In other words: “Can we learn to mimic that without actually depriving the body of sleep,” Kozorovitskiy says.
Dopamine adaptation
The secret might lie in the neurotransmitter dopamine. Known commonly as the reward hormone, dopamine abounds when we eat and have sex. The idea is that we associate this good feeling from dopamine with the activity we’re doing, which increases our chances of survival. “It's very elegant to have a signal that essentially encodes things that feel good,” Kozorovitskiy says.
She and her team placed mice in an environment that kept them from falling asleep and then tracked their behaviors and scanned their brains. These all-nighter mice acted more aggressively than usual, evident by their hypersexual behavior toward others.

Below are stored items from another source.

/-- The packets of which a crossbar input may present the next flit: at inputs 12 to 15 that of the requester which the group's
arbiter has chosen. -/
def Dev.candidates (s : Dev) (i : Nat) : List (Nat × Pkt) :=
  let mine := s.fwd.pkts.filter fun e => xbarOf e.2.port == i && s.mayRequest e.1 e.2
  match groupOf i with
  | some g => mine.filter fun e => tfind s.fwd.cand g == some e.1
  | none => mine

/-- A crossbar input's choice among its queues (R725). -/
def Dev.inputChoice (s : Dev) (i : Nat) : Option Nat :=
  let dec := fun pid => ((s.pkt? pid).map (·.decNow)).getD 0
  (((s.candidates i).map fun e => s.requestOf e.1 e.2).foldl (fun (best : Option Request) r =>
    match best with
    | none => some r
    | some b => if before dec r b then some r else some b) none).map (·.pid)

/-- The choices of all inputs, made once in an arbitration phase: the grants of the outputs' arbiters in one core cycle all answer the
same requests (R97, R725). -/
def Dev.inputChoices (s : Dev) : List (Nat × Nat) :=
  match s.fwd.phase with
  | some (c, l) => if c = s.cycle then l else (List.range 17).filterMap fun i => (s.inputChoice i).map (i, ·)
  | none => (List.range 17).filterMap fun i => (s.inputChoice i).map (i, ·)

/-- The choices kept for the rest of the phase. -/
def Dev.keepPhase (s : Dev) : Dev := { s with fwd.phase := some (s.cycle, s.inputChoices) }

/-- The one request a crossbar input presents in this phase (R725), while its flit still may request. [log: DEDUCED 216] -/
def Dev.inputRequest (s : Dev) (i : Nat) : Option Request :=
  if tfind s.fwd.inputAt i = some s.cycle then none
  else
    match s.inputChoices.find? fun x => x.1 == i with
    | none => none
    | some (_, pid) => match s.pkt? pid with
      | some p => if s.mayRequest pid p then some (s.requestOf pid p) else none
      | none => none

/-- The requests at the arbiter of an engine group's crossbar input: its engines and reduction units, each under the core class of
its packet (R96). [log: DEDUCED 216] -/
def Dev.groupRequests (s : Dev) (a : Nat) : List Request :=
  (s.fwd.pkts.filter fun e => e.2.port + 1 == a && s.mayRequest e.1 e.2).map fun e =>
    { s.requestOf e.1 e.2 with input := e.2.unit, level := s.levelOf a e.2.cc false, opens := false, marker := false }

/-- The requests at an arbiter: of the crossbar inputs at outputs 0 to 16, of a group's units at 49 to 52, as the command names them
elsewhere. -/
def Dev.requests (s : Dev) (a : Nat) (reqs : List ArbReq) : List Request :=
  if a ≤ 16 then (List.range 17).filterMap fun i => (s.inputRequest i).filter fun r => xbarOf r.egr == a
  else if 49 ≤ a ∧ a ≤ 52 then s.groupRequests a
  else (reqs.filter fun r => decide (r.input < (if 53 ≤ a then 7 else 17)) && decide (r.cls < 8)).map fun r =>
    let c := if 53 ≤ a then r.input else r.cls
    { input := r.input, cls := c, level := s.levelOf a c false, pid := 0, egr := 0, vs := 0, opens := false, marker := false }

/-- A trick on a request's egress port permits it (R114, R115), and whether it is the owner's of an open trick. -/
def Dev.trickOk (s : Dev) (a : Nat) (r : Request) : Bool × Bool :=
  match (s.arbOf a).tricks.find? fun t => t.locks && t.port == r.egr with
  | none => (true, false)
  | some t => (t.input == r.input && t.vs == r.vs && !r.opens, t.input == r.input && t.vs == r.vs)

/-- A request is eligible (R101): while a tenure runs only its holder's, behind a closed hatch and past its class's quota too (R34, R109);
otherwise by trick, quota and hatch. [log: DEDUCED 41] -/
def Dev.eligible (s : Dev) (a : Nat) (r : Request) : Bool :=
  if 16 < a then (r.marker || !(arbQuota a && (s.fget Fld.ARB_STAT.MASKED a).testBit r.cls)) && !s.hatchClosed a
  else
    let (ok, own) := s.trickOk a r
    match s.tenureRuns a with
    | some h => ok && h.input == r.input && h.cls == r.cls
    | none => ok && (r.marker || !(s.fget Fld.ARB_STAT.MASKED a).testBit r.cls) && (!s.hatchClosed a || own)

/-- The place of a requester in round-robin order: by input, then by core class (R102). -/
def Request.place (r : Request) : Nat := r.input * 8 + r.cls

/-- The winner: the highest level; a parked requester at that level; else the first at or after the pointer (R101, R102,
R121). -/
def chooseWinner (x : Arb) (n : Nat) (l : List Request) : Option Request :=
  let top := l.foldl (fun m r => max m r.level) 0
  let c := l.filter fun r => r.level == top
  match c.find? fun r => x.parked == some (r.input, r.cls) with
  | some r => some r
  | none =>
    let dist := fun (r : Request) => (r.place + 8 * n - x.ptr) % (8 * n)
    c.foldl (fun best r => match best with
      | none => some r
      | some b => if dist r < dist b then some r else some b) none

/-- A deadline that has passed, modulo 2^32 ns (R387, R398). -/
def Dev.deadlinePast (s : Dev) (dl : Nat) : Bool := decide ((s.ftime / 8 + 2 ^ 32 - dl % 2 ^ 32) % 2 ^ 32 < 2 ^ 31)

/-- A request whose deadline has passed at its egress host or device port is discarded without completion (R398). -/
def Dev.deadlineDiscard (s : Dev) (pid : Nat) (p : Pkt) : Dev :=
  let s1 := s.count .XB_EXPIRE_CNT 0 1
  let s2 := if (p.arrEnv.map (·.tok)).getD false then s1.oweToken (gpaFsid (s.sourceGpa p)) s.fsid p.par else s1
  s2.delPkt pid

def Dev.dlExpired (s : Dev) (p : Pkt) : Bool :=
  match p.arrEnv with
  | some e => e.dlv && !p.remote && decide (p.egr < 48) && p.granted == 0 && s.deadlinePast e.dl
  | none => false

/-- The limit of a tenure in data cycles (R110); a trick's owner at inputs 0 to 11 gets the bound of a trick's flits.
[log: DESIGN CHOICE 217] -/
def Dev.tenureLimit (s : Dev) (a input : Nat) : Nat :=
  if input = 16 then s.fget Fld.ARB_PRIV_W.MGMT_LIMIT a
  else if 12 ≤ input then s.fget Fld.ARB_PRIV_W.ENG_LIMIT a else 64

/-- A data cycle given to a request: by a grant, with its effects on pointer, count and quota mask, last requester and tenure (R102,
R105, R109, R110), or within a tenure already granted. -/
def Dev.grantTo (s : Dev) (a : Nat) (r : Request) (ask priv bypass : Bool) : Dev :=
  let x := s.arbOf a
  let n := arbInputs a
  let runs := decide (a ≤ 16) && (s.tenureRuns a).isSome
  let counted := arbQuota a && !r.marker && !runs
  let g : GrantRec := { input := r.input, cls := r.cls, pid := r.pid, idx := ((s.pkt? r.pid).map (·.granted)).getD 0,
                        egr := r.egr, ptr := x.ptr, serial := x.serial + 1, cycle := s.cycle, round := x.roundEnd, counted := counted,
                        bypass := bypass, privileged := priv }
  let x1 := { x with ptr := if runs then x.ptr else (r.place + 1) % (8 * n), serial := if runs then x.serial else x.serial + 1,
                     counts := if counted then tmod 0 x.counts r.cls (· + 1) else x.counts,
                     last := some (r.input, r.cls), idle := 0, lastGrant := some s.cycle,
                     tenure := if runs then x.tenure
                       else if ask && priv && !r.marker && decide (a ≤ 16) then
                         some { input := r.input, cls := r.cls, start := s.cycle, limit := s.tenureLimit a r.input }
                       else x.tenure,
                     parked := if x.parked == some (r.input, r.cls) then x.parked else none,
                     pend := if a ≤ 16 then x.pend ++ [g] else x.pend }
  let s1 := s.modArb a fun _ => x1
  if arbQuota a then s1.fset Fld.ARB_STAT.MASKED a (s1.fget Fld.ARB_STAT.MASKED a ||| s1.maskOf a) else s1

/-- A trick opened, counted on or closed by the granted flit (R113, R114). [log: DEDUCED 41] -/
def Dev.trickStep (s : Dev) (a : Nat) (r : Request) (p : Pkt) : Dev :=
  let closes := p.tclose && p.granted + 1 == p.nfl
  let isOwn := fun (t : Trick) => t.port == r.egr && t.input == r.input && t.vs == r.vs && t.locks
  let x := s.arbOf a
  if x.tricks.any isOwn then
    s.modArb a fun x => { x with tricks :=
      (if closes then x.tricks.filter (fun t => !isOwn t)
      else x.tricks.map (fun t => if isOwn t then { t with flits := t.flits + 1 } else t)) }
  else if r.opens ∧ ¬ closes then
    let t : Trick := { port := r.egr, input := r.input, vs := r.vs, cls := r.cls, flits := 1, opened := s.cycle,
                       hold := 2 ^ s.fget Fld.ARB_CFG_W.TRICK_HOLD a, lock := p.lockTlp,
                       rd := if p.lockTlp then p.tlp?.map fun x => (x.reqId, x.tag) else none }
    s.modArb a fun x => { x with tricks := x.tricks ++ [t] }
  else s

/-- Credit at a PCI Express partner committed to a packet at the grant of its first flit (R132). -/
def Dev.pciCommit (s : Dev) (p : Pkt) : Dev :=
  match p.tlp? with
  | some t =>
    let k := 8 * p.egr + 2 * creditKind p.typ
    { s with fwd.pciUsed := tmod 0 (tmod 0 s.fwd.pciUsed k (· + 1)) (k + 1) (· + dataCredits t) }
  | none => s

/-- What the grant of a packet's first flit toward a port 0 to 47 does beside: the sample (R161), a packet sent under R152 counted, credit
at a PCI Express partner. -/
def Dev.firstGrant (s : Dev) (p : Pkt) (bypass : Bool) : Dev :=
  if 48 ≤ p.egr then s
  else
    let s1 := s.sampleGrant p bypass
    let s2 := if p.typ ≠ .marker ∧ (s.gateOk p).2 then s1.count .SCH_GATE_OVR_CNT p.egr 1 else s1
    if s.isFabric p.egr ∨ p.typ = .marker then s2 else s2.pciCommit p

/-- The grant of a packet's next flit, on the bypass route where it has no cell (R70). The flit that brings a trick to its bound of 64 is an
ordinary one of inputs 0 to 11 from then on (R117). -/
def Dev.grantFlit (s : Dev) (a : Nat) (r : Request) (ask : Bool) : Dev :=
  match s.pkt? r.pid with
  | none => s
  | some p =>
    let owner := (s.arbOf a).tricks.any fun t => t.port == r.egr && t.input == r.input && t.vs == r.vs && t.locks &&
      (decide (t.flits < 63) || (p.tclose && p.granted + 1 == p.nfl))
    let bypass := p.placed == p.granted
    let s1 := (s.grantTo a r ask (decide (12 ≤ r.input) || owner) bypass).trickStep a r p
    let s2 := { s1 with fwd.inputAt := tput 0 s1.fwd.inputAt r.input s.cycle,
                        fwd.cand := match groupOf r.input with
                          | some g => tdel s1.fwd.cand g
                          | none => s1.fwd.cand }
    let s3 := if p.granted = 0 then s2.firstGrant p bypass else s2
    s3.putPkt r.pid { p with granted := p.granted + 1, placed := if bypass then p.placed + 1 else p.placed,
                             fresh := if bypass then p.fresh.drop 1 else p.fresh }

/-- Flows of waiting packets that fail their test enter the calendar (R142). -/
def Dev.enterAll (s : Dev) : Dev := each s.waitingFlows s fun s f => s.enterCal f

/-- An event in ARB_FLAG (R131). -/
def Dev.arbFlag (s : Dev) (a kind input port cls : Nat) : Dev :=
  s.firstEvent Fld.ARB_FLAG.VALID (some Fld.ARB_FLAG.MORE) a
    [(Fld.ARB_FLAG.KIND, kind), (Fld.ARB_FLAG.INPUT, input), (Fld.ARB_FLAG.PORT, port), (Fld.ARB_FLAG.CLASS, cls)]

/-- A tenure still held in the arbitration phase of its last permitted data cycle is cut off (R111). -/
def Dev.cutTenure (s : Dev) (a : Nat) : Dev :=
  match (s.arbOf a).tenure with
  | none => s
  | some h =>
    if s.cycle < h.start + h.limit then s
    else ((((s.modArb a fun x => { x with tenure := none }).arbFlag a 0 h.input 0 h.cls).count .ARB_CUT_CNT a 1).raise (evArb a))

/-- A phase without a request: the grant parks, or has been parked for one phase more (R121, R122). -/
def Dev.parkPhase (s : Dev) (a : Nat) : Dev :=
  if arbParks a ∧ s.fbit Fld.ARB_CFG_W.PARK a ∧ ¬ s.hatchClosed a ∧ (s.arbOf a).last.isSome then
    s.modArb a fun x => { x with parked := x.last, idle := if x.parked.isSome then x.idle + 1 else 1 }
  else s

/-- What a grant to a request does at an arbiter: at a crossbar output its flit is granted, or its packet discarded whose deadline has
passed; at a group's arbiter its packet becomes the input's candidate. -/
def Dev.grantWinner (s : Dev) (a : Nat) (r : Request) (ask : Bool) : Dev :=
  if a ≤ 16 then
    match s.pkt? r.pid with
    | some p => if s.dlExpired p then s.deadlineDiscard r.pid p else s.grantFlit a r ask
    | none => s
  else
    let s1 := s.grantTo a r false false false
    if 49 ≤ a ∧ a ≤ 52 then { s1 with fwd.cand := tins s1.fwd.cand (a - 49) r.pid } else s1

/-- GRANT (R97 to R103, R121): one arbitration phase of an arbiter, at most one in a core cycle; `ask`: the winner asks for a
tenure; `release`: the holder of a tenure releases it in this phase. -/
def grant (a : Nat) (reqs : List ArbReq) (ask release : Bool) (s : Dev) : Dev :=
  if 57 ≤ a ∨ (s.arbOf a).lastPhase = some s.cycle then s
  else
    let s0 := ((s.modArb a fun x => { x with lastPhase := some s.cycle, tenure := if release then none else x.tenure }).enterAll).cutTenure a
    let s1 := if a ≤ 16 then s0.keepPhase else s0
    let l := s1.requests a reqs
    if l.isEmpty then s1.parkPhase a
    else
      let s2 := s1.modArb a fun x => { x with idle := 0 }
      match chooseWinner (s2.arbOf a) (arbInputs a) (l.filter (s2.eligible a)) with
      | none => s2
      | some r => s2.grantWinner a r ask

def execGrant (a : Nat) (reqs : List ArbReq) (ask release : Bool) (s : State) : Host.Outcome State Fault Refusal :=
  s.act (grant a reqs ask release)

/-- ROUND_BOUNDARY (R104, R106, R127): counts and masks cleared; a new ROUND_EXP takes effect. -/
def roundBoundary (a : Nat) (s : Dev) : Dev :=
  let x := s.arbOf a
  if 57 ≤ a ∨ s.cycle < x.roundEnd then s
  else
    let n := s.fget Fld.ARB_CFG_W.ROUND_EXP a
    (s.modArb a fun x => { x with counts := [], roundEnd := (s.cycle / 2 ^ n + 1) * 2 ^ n }).fset
      Fld.ARB_STAT.MASKED a 0

def execRoundBoundary (a : Nat) (s : State) : Host.Outcome State Fault Refusal := s.act (roundBoundary a)

/-- TENURE_CUT (R111): a tenure still held at its last permitted data cycle. -/
def tenureCut (a : Nat) (s : Dev) : Dev := s.cutTenure a

def execTenureCut (a : Nat) (s : State) : Host.Outcome State Fault Refusal := s.act (tenureCut a)

/-- A trick cut (R117, R406): logged, counted, its owner signalled, a lock broken. -/
def Dev.cutTrick (s : Dev) (a kind : Nat) (t : Trick) : Dev :=
  let s1 := s.modArb a fun x => { x with tricks := x.tricks.filter fun u => u != t }
  let s2 := (((s1.arbFlag a kind t.input t.port t.cls).count .ARB_CUT_CNT a 1).emit (.trickCut t.input t.port)).raise (evArb a)
  if t.lock then s2.lockBreak t else s2

/-- TRICK_CUT_64 (R116): a trick whose 64th flit did not close it. [log: DEDUCED 41] -/
def trickCut64 (a port : Nat) (s : Dev) : Dev :=
  match (s.arbOf a).tricks.find? fun t => t.port == port && !t.locks with
  | some t => s.cutTrick a 1 t
  | none => s

def execTrickCut64 (a port : Nat) (s : State) : Host.Outcome State Fault Refusal := s.act (trickCut64 a port)

/-- TRICK_HOLD_CUT (R116): a trick open for its hold limit. [log: DEDUCED 41] -/
def trickHoldCut (a port : Nat) (s : Dev) : Dev :=
  match (s.arbOf a).tricks.find? fun t => t.port == port && t.locks && decide (t.opened + t.hold ≤ s.cycle) with
  | some t => s.cutTrick a 2 t
  | none => s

The team scanned four brain areas involved in dopamine release: the prefrontal cortex, nucleus accumbens, hypothalamus, and dorsal striatum. All but the dorsal striatum produced significant amounts of the neurotransmitter.
To further explore these regions’ effects, one at a time, the researchers switched off the mechanism that produced dopamine in each of those four brain regions. Surprisingly, when dopamine was shut off in the nucleus accumbens, the hypothalamus, and the dorsal striatum, the antidepressant effect from sleep deprivation continued. It only stopped when dopamine was switched off in the prefrontal cortex. This indicated that the prefrontal cortex is especially important for mood regulation in the brain, though researchers still don’t fully understand all the mechanisms involved.
Kozorovitskiy says there might be a reason we evolved to have this hyperactive behavior on little sleep. “There's something adaptive about being able to function at a very high level under conditions of sleep loss,” she says. Parents of newborns, for instance, can awaken at any hour of the night on little sleep and handle a delicate baby. Escaping from predators on no sleep also requires a burst of activity. “You also may need to acutely function living in the wild under conditions where you can't sleep due to predator danger.”
Mood remote control
While this finding helps us understand the brain, its most interesting attribute may be its contribution to developing antidepressant medications.
“The field of antidepressant therapy is going beyond traditional medications,” Mingzheng Wu, the study’s first author and a postdoctoral neuroscience researcher at Northwestern University, wrote in an email to Inverse. He mentions practices like chronotherapy, which modulates mood through sleep cycles and circadian rhythm. With behavioral changes and classic antidepressants, novel therapies could “alleviate depressive symptoms without triggering manic episodes,” Wu says.
But there are still more questions that need solving. Wu wants to know why neurons involved in dopamine production increase their activity during sleep deprivation. This analysis could yield answers to how to target particular pathways that result in maximum dopamine release in the prefrontal cortex.
“It's like finding the remote control for mood,” Wu says, “and it's right there in the human brain.”